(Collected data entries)
BEGIN

-- ==== Sys2Proof/Laws/State.lean ====
section
/-! SUPPORT. One lemma per field of State per shared update, true by rfl, so that no proof unfolds a record
update. -/

namespace Sys2Proof.Machine

/-! ### setReg -/

@[simp] theorem setReg_mode (r : Reg) (v : BitVec 64) (s : State) : (setReg r v s).mode = s.mode := rfl
@[simp] theorem setReg_gpr (r : Reg) (v : BitVec 64) (s : State) : (setReg r v s).gpr = s.gpr.set r v := rfl
@[simp] theorem setReg_ip (r : Reg) (v : BitVec 64) (s : State) : (setReg r v s).ip = s.ip := rfl
@[simp] theorem setReg_nextIp (r : Reg) (v : BitVec 64) (s : State) : (setReg r v s).nextIp = s.nextIp := rfl
@[simp] theorem setReg_rflagsIf (r : Reg) (v : BitVec 64) (s : State) : (setReg r v s).rflagsIf = s.rflagsIf := rfl
@[simp] theorem setReg_rflagsRf (r : Reg) (v : BitVec 64) (s : State) : (setReg r v s).rflagsRf = s.rflagsRf := rfl
@[simp] theorem setReg_blockingBySti (r : Reg) (v : BitVec 64) (s : State) : (setReg r v s).blockingBySti = s.blockingBySti := rfl
@[simp] theorem setReg_blockingByMovSs (r : Reg) (v : BitVec 64) (s : State) : (setReg r v s).blockingByMovSs = s.blockingByMovSs := rfl
@[simp] theorem setReg_activity (r : Reg) (v : BitVec 64) (s : State) : (setReg r v s).activity = s.activity := rfl
@[simp] theorem setReg_cr0Pg (r : Reg) (v : BitVec 64) (s : State) : (setReg r v s).cr0Pg = s.cr0Pg := rfl
@[simp] theorem setReg_cr4Uintr (r : Reg) (v : BitVec 64) (s : State) : (setReg r v s).cr4Uintr = s.cr4Uintr := rfl
@[simp] theorem setReg_cr8 (r : Reg) (v : BitVec 64) (s : State) : (setReg r v s).cr8 = s.cr8 := rfl
@[simp] theorem setReg_eferLma (r : Reg) (v : BitVec 64) (s : State) : (setReg r v s).eferLma = s.eferLma := rfl
@[simp] theorem setReg_apicBase (r : Reg) (v : BitVec 64) (s : State) : (setReg r v s).apicBase = s.apicBase := rfl
@[simp] theorem setReg_vmxBasic (r : Reg) (v : BitVec 64) (s : State) : (setReg r v s).vmxBasic = s.vmxBasic := rfl
@[simp] theorem setReg_transactional (r : Reg) (v : BitVec 64) (s : State) : (setReg r v s).transactional = s.transactional := rfl
@[simp] theorem setReg_enclave (r : Reg) (v : BitVec 64) (s : State) : (setReg r v s).enclave = s.enclave := rfl
@[simp] theorem setReg_rvi (r : Reg) (v : BitVec 64) (s : State) : (setReg r v s).rvi = s.rvi := rfl
@[simp] theorem setReg_svi (r : Reg) (v : BitVec 64) (s : State) : (setReg r v s).svi = s.svi := rfl
@[simp] theorem setReg_pending (r : Reg) (v : BitVec 64) (s : State) : (setReg r v s).pending = s.pending := rfl
@[simp] theorem setReg_wroteVirt (r : Reg) (v : BitVec 64) (s : State) : (setReg r v s).wroteVirt = s.wroteVirt := rfl
@[simp] theorem setReg_midRep (r : Reg) (v : BitVec 64) (s : State) : (setReg r v s).midRep = s.midRep := rfl
@[simp] theorem setReg_userNotified (r : Reg) (v : BitVec 64) (s : State) : (setReg r v s).userNotified = s.userNotified := rfl
@[simp] theorem setReg_loaded (r : Reg) (v : BitVec 64) (s : State) : (setReg r v s).loaded = s.loaded := rfl
@[simp] theorem setReg_lastExit (r : Reg) (v : BitVec 64) (s : State) : (setReg r v s).lastExit = s.lastExit := rfl
@[simp] theorem setReg_vmcs (r : Reg) (v : BitVec 64) (s : State) : (setReg r v s).vmcs = s.vmcs := rfl
@[simp] theorem setReg_params (r : Reg) (v : BitVec 64) (s : State) : (setReg r v s).params = s.params := rfl
@[simp] theorem setReg_mem (r : Reg) (v : BitVec 64) (s : State) : (setReg r v s).mem = s.mem := rfl
@[simp] theorem setReg_history (r : Reg) (v : BitVec 64) (s : State) : (setReg r v s).history = s.history := rfl
@[simp] theorem setReg_agents (r : Reg) (v : BitVec 64) (s : State) : (setReg r v s).agents = s.agents := rfl
@[simp] theorem setReg_inputs (r : Reg) (v : BitVec 64) (s : State) : (setReg r v s).inputs = s.inputs := rfl

/-! ### setRvi -/

@[simp] theorem setRvi_mode (v : IntVector) (s : State) : (setRvi v s).mode = s.mode := rfl
@[simp] theorem setRvi_gpr (v : IntVector) (s : State) : (setRvi v s).gpr = s.gpr := rfl
@[simp] theorem setRvi_ip (v : IntVector) (s : State) : (setRvi v s).ip = s.ip := rfl
@[simp] theorem setRvi_nextIp (v : IntVector) (s : State) : (setRvi v s).nextIp = s.nextIp := rfl
@[simp] theorem setRvi_rflagsIf (v : IntVector) (s : State) : (setRvi v s).rflagsIf = s.rflagsIf := rfl
@[simp] theorem setRvi_rflagsRf (v : IntVector) (s : State) : (setRvi v s).rflagsRf = s.rflagsRf := rfl
@[simp] theorem setRvi_blockingBySti (v : IntVector) (s : State) : (setRvi v s).blockingBySti = s.blockingBySti := rfl
@[simp] theorem setRvi_blockingByMovSs (v : IntVector) (s : State) : (setRvi v s).blockingByMovSs = s.blockingByMovSs := rfl
@[simp] theorem setRvi_activity (v : IntVector) (s : State) : (setRvi v s).activity = s.activity := rfl
@[simp] theorem setRvi_cr0Pg (v : IntVector) (s : State) : (setRvi v s).cr0Pg = s.cr0Pg := rfl
@[simp] theorem setRvi_cr4Uintr (v : IntVector) (s : State) : (setRvi v s).cr4Uintr = s.cr4Uintr := rfl
@[simp] theorem setRvi_cr8 (v : IntVector) (s : State) : (setRvi v s).cr8 = s.cr8 := rfl
@[simp] theorem setRvi_eferLma (v : IntVector) (s : State) : (setRvi v s).eferLma = s.eferLma := rfl
@[simp] theorem setRvi_apicBase (v : IntVector) (s : State) : (setRvi v s).apicBase = s.apicBase := rfl
@[simp] theorem setRvi_vmxBasic (v : IntVector) (s : State) : (setRvi v s).vmxBasic = s.vmxBasic := rfl
@[simp] theorem setRvi_transactional (v : IntVector) (s : State) : (setRvi v s).transactional = s.transactional := rfl
@[simp] theorem setRvi_enclave (v : IntVector) (s : State) : (setRvi v s).enclave = s.enclave := rfl
@[simp] theorem setRvi_rvi (v : IntVector) (s : State) : (setRvi v s).rvi = v := rfl
@[simp] theorem setRvi_svi (v : IntVector) (s : State) : (setRvi v s).svi = s.svi := rfl
@[simp] theorem setRvi_pending (v : IntVector) (s : State) : (setRvi v s).pending = s.pending := rfl
@[simp] theorem setRvi_wroteVirt (v : IntVector) (s : State) : (setRvi v s).wroteVirt = s.wroteVirt := rfl
@[simp] theorem setRvi_midRep (v : IntVector) (s : State) : (setRvi v s).midRep = s.midRep := rfl
@[simp] theorem setRvi_userNotified (v : IntVector) (s : State) : (setRvi v s).userNotified = s.userNotified := rfl
@[simp] theorem setRvi_loaded (v : IntVector) (s : State) : (setRvi v s).loaded = s.loaded := rfl
@[simp] theorem setRvi_lastExit (v : IntVector) (s : State) : (setRvi v s).lastExit = s.lastExit := rfl
@[simp] theorem setRvi_vmcs (v : IntVector) (s : State) : (setRvi v s).vmcs = s.vmcs := rfl
@[simp] theorem setRvi_params (v : IntVector) (s : State) : (setRvi v s).params = s.params := rfl
@[simp] theorem setRvi_mem (v : IntVector) (s : State) : (setRvi v s).mem = s.mem := rfl
@[simp] theorem setRvi_history (v : IntVector) (s : State) : (setRvi v s).history = s.history := rfl
@[simp] theorem setRvi_agents (v : IntVector) (s : State) : (setRvi v s).agents = s.agents := rfl
@[simp] theorem setRvi_inputs (v : IntVector) (s : State) : (setRvi v s).inputs = s.inputs := rfl

/-! ### setSvi -/

@[simp] theorem setSvi_mode (v : IntVector) (s : State) : (setSvi v s).mode = s.mode := rfl
@[simp] theorem setSvi_gpr (v : IntVector) (s : State) : (setSvi v s).gpr = s.gpr := rfl
@[simp] theorem setSvi_ip (v : IntVector) (s : State) : (setSvi v s).ip = s.ip := rfl
@[simp] theorem setSvi_nextIp (v : IntVector) (s : State) : (setSvi v s).nextIp = s.nextIp := rfl
@[simp] theorem setSvi_rflagsIf (v : IntVector) (s : State) : (setSvi v s).rflagsIf = s.rflagsIf := rfl
@[simp] theorem setSvi_rflagsRf (v : IntVector) (s : State) : (setSvi v s).rflagsRf = s.rflagsRf := rfl
@[simp] theorem setSvi_blockingBySti (v : IntVector) (s : State) : (setSvi v s).blockingBySti = s.blockingBySti := rfl
@[simp] theorem setSvi_blockingByMovSs (v : IntVector) (s : State) : (setSvi v s).blockingByMovSs = s.blockingByMovSs := rfl
@[simp] theorem setSvi_activity (v : IntVector) (s : State) : (setSvi v s).activity = s.activity := rfl
@[simp] theorem setSvi_cr0Pg (v : IntVector) (s : State) : (setSvi v s).cr0Pg = s.cr0Pg := rfl
@[simp] theorem setSvi_cr4Uintr (v : IntVector) (s : State) : (setSvi v s).cr4Uintr = s.cr4Uintr := rfl
@[simp] theorem setSvi_cr8 (v : IntVector) (s : State) : (setSvi v s).cr8 = s.cr8 := rfl
@[simp] theorem setSvi_eferLma (v : IntVector) (s : State) : (setSvi v s).eferLma = s.eferLma := rfl
@[simp] theorem setSvi_apicBase (v : IntVector) (s : State) : (setSvi v s).apicBase = s.apicBase := rfl
@[simp] theorem setSvi_vmxBasic (v : IntVector) (s : State) : (setSvi v s).vmxBasic = s.vmxBasic := rfl
@[simp] theorem setSvi_transactional (v : IntVector) (s : State) : (setSvi v s).transactional = s.transactional := rfl
@[simp] theorem setSvi_enclave (v : IntVector) (s : State) : (setSvi v s).enclave = s.enclave := rfl
@[simp] theorem setSvi_rvi (v : IntVector) (s : State) : (setSvi v s).rvi = s.rvi := rfl
@[simp] theorem setSvi_svi (v : IntVector) (s : State) : (setSvi v s).svi = v := rfl
@[simp] theorem setSvi_pending (v : IntVector) (s : State) : (setSvi v s).pending = s.pending := rfl
@[simp] theorem setSvi_wroteVirt (v : IntVector) (s : State) : (setSvi v s).wroteVirt = s.wroteVirt := rfl
@[simp] theorem setSvi_midRep (v : IntVector) (s : State) : (setSvi v s).midRep = s.midRep := rfl
@[simp] theorem setSvi_userNotified (v : IntVector) (s : State) : (setSvi v s).userNotified = s.userNotified := rfl
@[simp] theorem setSvi_loaded (v : IntVector) (s : State) : (setSvi v s).loaded = s.loaded := rfl
@[simp] theorem setSvi_lastExit (v : IntVector) (s : State) : (setSvi v s).lastExit = s.lastExit := rfl
@[simp] theorem setSvi_vmcs (v : IntVector) (s : State) : (setSvi v s).vmcs = s.vmcs := rfl
@[simp] theorem setSvi_params (v : IntVector) (s : State) : (setSvi v s).params = s.params := rfl
@[simp] theorem setSvi_mem (v : IntVector) (s : State) : (setSvi v s).mem = s.mem := rfl
@[simp] theorem setSvi_history (v : IntVector) (s : State) : (setSvi v s).history = s.history := rfl
@[simp] theorem setSvi_agents (v : IntVector) (s : State) : (setSvi v s).agents = s.agents := rfl
@[simp] theorem setSvi_inputs (v : IntVector) (s : State) : (setSvi v s).inputs = s.inputs := rfl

END

### Directions for this task
Give back the records above exactly, limited to the lines between the one holding "s.gpr.set r v := rfl" and the one holding "r v s).ip = s.ip := rfl", inclusive.

### Result of the task
@[simp] theorem setReg_gpr (r : Reg) (v : BitVec 64) (s : State) : (setReg r v s).gpr = s.gpr.set r v := rfl
@[simp] theorem setReg_ip (r : Reg) (v : BitVec 64) (s : State) : (setReg r v s).ip = s.ip := rfl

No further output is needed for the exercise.